What you need to do
Each line of the data below from the one holding "let d := u.ctxsAt k" to the one holding "def metaOf (ovf", inclusive, is to be reproduced exactly; no other line belongs in the answer.

Material for the task
-- ==== Sys2Proof/Machine/Array.lean ====
section
/-! DEFINITION. The ternary array: trit packing (R243), latches, passes, batches and stops of a sequencer context (R211 to R232, R248 to R251, R257, R258),
and the waits on engines and batches (R252 to R254). -/

namespace Sys2Proof.Machine

/-! ## Trit packing (R243) -/

/-- The trit of a field code, as its digit (R40, R243). -/
def fieldDigit (c : Nat) : Nat := match c % 4 with | 1 => 2 | 3 => 0 | _ => 1
/-- The field code of a digit. -/
def digitField (d : Nat) : Nat := match d with | 0 => 3 | 2 => 1 | _ => 0

/-- The weight byte of five fields. -/
def packByte (x : Nat) : Nat :=
  let f := [0, 1, 2, 3, 4].map fun i => x / 4 ^ i % 4
  if f.contains 2 then 0xFF else (f.zip [1, 3, 9, 27, 81]).foldl (fun t p => t + fieldDigit p.1 * p.2) 0

/-- The five fields of a weight byte. -/
def unpackByte (b : Nat) : Nat :=
  ([0, 1, 2, 3, 4].map fun i => (if 0xF3 ≤ b then 2 else digitField (b / 3 ^ i % 3)) * 4 ^ i).foldl (· + ·) 0

/-- TPACK's result. -/
def tpackVal (a b : Nat) : Nat :=
  let x := a % 2 ^ 32 + b % 256 * 2 ^ 32
  ([0, 1, 2, 3].map fun k => packByte (x / 1024 ^ k % 1024) * 256 ^ k).foldl (· + ·) 0

/-- TUNPK's result: twenty fields. -/
def tunpkVal (a : Nat) : Nat := ([0, 1, 2, 3].map fun k => unpackByte (a / 256 ^ k % 256) * 1024 ^ k).foldl (· + ·) 0

/-- TPACK (R243). -/
def execTpack (h : Hdr) (d : VReg) (a b : Src) (s : State) : Host.Outcome State Fault Refusal :=
  laneFixed h 8 s 4 (fun m => vFoot d.val 32 m ++ srcFoot 32 m a ++ srcFoot 32 m b) fun g l =>
    vOut d.val l 32 false (tpackVal (g.srcVal l 32 a) (g.srcVal l 32 b))

/-- TUNPK (R243). -/
def execTunpk (h : Hdr) (d : VReg) (a : Src) (s : State) : Host.Outcome State Fault Refusal :=
  laneFixed h 8 s 4 (fun m => vFoot d.val 64 m ++ srcFoot 32 m a) fun g l => vOut d.val l 64 false (tunpkVal (g.srcVal l 32 a))

/-! ## Array instructions -/

/-- Before an array instruction issues, its context closes a batch that has been charged 65,536 cycles (R231); the instruction then issues at its next
turn. -/
def arrayInstr (h : Hdr) (len : Nat) (feet : List Foot) (s : State) (p : Ex → Nat → Prog) : Host.Outcome State Fault Refusal :=
  issue h len s fun x => x.only false true
    (x.check (x.guardQ :: feet) false
      (match x.w with
       | .ctx k => Prog.on fun t =>
         if x.actQ = 0 then x.plain false else if 65536 ≤ (t.ctxsAt k).charge then Prog.closeBatch k else p x k
       | _ => Prog.skip))

/-- A fault of an array instruction: the context stops (R221). -/
def Ex.arrayFault (x : Ex) (cause : Nat) : Prog := x.counted.faultAll cause 0 0

/-- The physical columns of a region, in order (R211, R218). -/
def regionCols (m : Nat) : List Nat :=
  if isWide m then List.range 256 else (List.range 128).map fun n => 128 * (leaderOf m % 2) + n

/-- Fields of an image slot (Table 11.3). -/
def slotV (w : Nat) : Bool := bit w 63
def slotVf (w : Nat) : Nat := bits w 62 57
def slotQm (w : Nat) : Nat := bits w 56 53
def slotKind (w : Nat) : Nat := bits w 52 51
def slotNcol (w : Nat) : Nat := bits w 50 43 + 1
def slotK (w : Nat) : Nat := bits w 42 35 + 1
def slotBase (w : Nat) : Nat := bits w 31 20

/-- The latch length of K live rows (R216). -/
def latchLen (k : Nat) : Nat := ceilDiv (ceilDiv k 5 + 4) 8

/-- The trits of K rows in their bytes, or none for a byte or a pad place that R40 or R216 refuses. -/
def columnTrits (k : Nat) (bs : List Nat) : Option (List Int) :=
  if bs.any fun b => decide (0xF3 ≤ b) then none
  else
    let ds : List Int := bs.flatMap fun b => [0, 1, 2, 3, 4].map fun i => ((b / 3 ^ i % 3 : Nat) : Int) - 1
    if (ds.drop k).any (· != 0) then none else some (ds.take k)

/-- The number of a line of the pattern die. -/
def lineNum (cl col line : Nat) : Nat := (cl * 256 + col) * 4096 + line

/-- The record that a slot holds in a column. -/
def State.columnRecord (s : State) (cl col w : Nat) : List Byte := s.bytes (patternKey cl col (slotBase w) 0) (8 * latchLen (slotK w))

/-- Whether a line of a slot has an uncorrectable error (R299). -/
def State.slotBad (s : State) (cl w : Nat) (cols : List Nat) : Bool :=
  cols.any fun c => (List.range (latchLen (slotK w))).any fun j => Tab.get (fun _ => 0) s.badLines (lineNum cl c (slotBase w + j)) != 0

/-- All columns of a slot, or none for TRIT_CODE. -/
def allSome {α : Type} : List (Option α) → Option (List α)
  | [] => some []
  | none :: _ => none
  | some x :: t => (allSome t).map (x :: ·)

/-- Every column. -/
def allCols : Nat := 2 ^ 128 - 1

/-- MLATCH (R222, R248). -/
def execMlatch (h : Hdr) (_ : Qm) (slot : Fin 256) (set : Fin 8) (s : State) : Host.Outcome State Fault Refusal :=
  arrayInstr h 16 [] s fun x k => Prog.on fun t =>
    let cl := k / 4
    let c := t.ctxsAt k
    let m := (t.ctxRegion k).getD 0
    let w := (t.imagesAt (cl * 256 + slot.val)).toNat
    if !slotV w || slotVf w != c.vf || slotQm w != m then x.arrayFault cFormatLatch
    else
      let cols := (regionCols m).take (slotNcol w)
      let nb := ceilDiv (slotK w) 5
      let recs := cols.map fun col => (t.columnRecord cl col w).map (·.toNat)
      if t.slotBad cl w cols then x.arrayFault cUncorrectable
      else match allSome (recs.map fun r => columnTrits (slotK w) (r.take nb)) with
        | none => x.arrayFault cTritCode
        | some trits =>
          let sc : List Int := recs.map fun r => ((getAt 0 r nb + getAt 0 r (nb + 1) * 256 + getAt 0 r (nb + 2) * 65536 +
            getAt 0 r (nb + 3) * 16777216 : Nat) : Int)
          let rows : List PassRow := (banksOf m).zipIdx.map fun b =>
            { core := 4 * cl + b.1, row := set.val, batch := c.batch, kind := .scale, vals := (sc.drop (128 * b.2)).take 128, cols := allCols }
          Prog.seq (x.plain true) (Prog.on fun u =>
            let d := u.ctxsAt k
            fun _ => [.latches (2 * k + 1) { loaded := true, kind := slotKind w, rows := slotK w, cols := trits, set := set.val },
                      .ctxs k { d with nonempty := true, latched := true, pendL := latchLen (slotK w), passes := d.passes ++ rows }])

/-- The metadata of an accumulator row (Table 11.5). -/
def metaOf (ovf : Bool) (ssi anc : Nat) : Nat := (if ovf then 4096 else 0) + 2048 + ssi % 8 * 256 + anc % 256

/-- The check of one target row in add mode (R224). -/
def rowCheck (mt anc ssi : Nat) : Option Nat :=
  if !bit mt 11 then none
  else if mt % 256 ≠ anc then some cAnchorMismatch
  else if bits mt 10 8 ≠ ssi then some cFormatLatch
  else none

/-- The sum of a column (R43): trits against grid values. -/
def dotTrits (t g : List Int) : Int := (t.zipWith (· * ·) g).foldl (· + ·) 0

/-- The column sums of one feed row: whole columns, or blocks of b rows for a batched latch (R224, R225). -/
def passSums (batched : Bool) (b : Nat) (cols : List (List Int)) (g : List Int) : List Int :=
  cols.zipIdx.map fun c => dotTrits c.1 (if batched then g.drop (b * (c.2 / b)) else g)

/-- The latch that the next pass uses: the shadow latch where one is loaded. -/
def State.nextLatch (s : State) (k : Nat) : Latch := if (s.latchesAt (2 * k + 1)).loaded then s.latchesAt (2 * k + 1) else s.latchesAt (2 * k)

Your response
            let d := u.ctxsAt k
            fun _ => [.latches (2 * k + 1) { loaded := true, kind := slotKind w, rows := slotK w, cols := trits, set := set.val },
                      .ctxs k { d with nonempty := true, latched := true, pendL := latchLen (slotK w), passes := d.passes ++ rows }])

/-- The metadata of an accumulator row (Table 11.5). -/
def metaOf (ovf : Bool) (ssi anc : Nat) : Nat := (if ovf then 4096 else 0) + 2048 + ssi % 8 * 256 + anc % 256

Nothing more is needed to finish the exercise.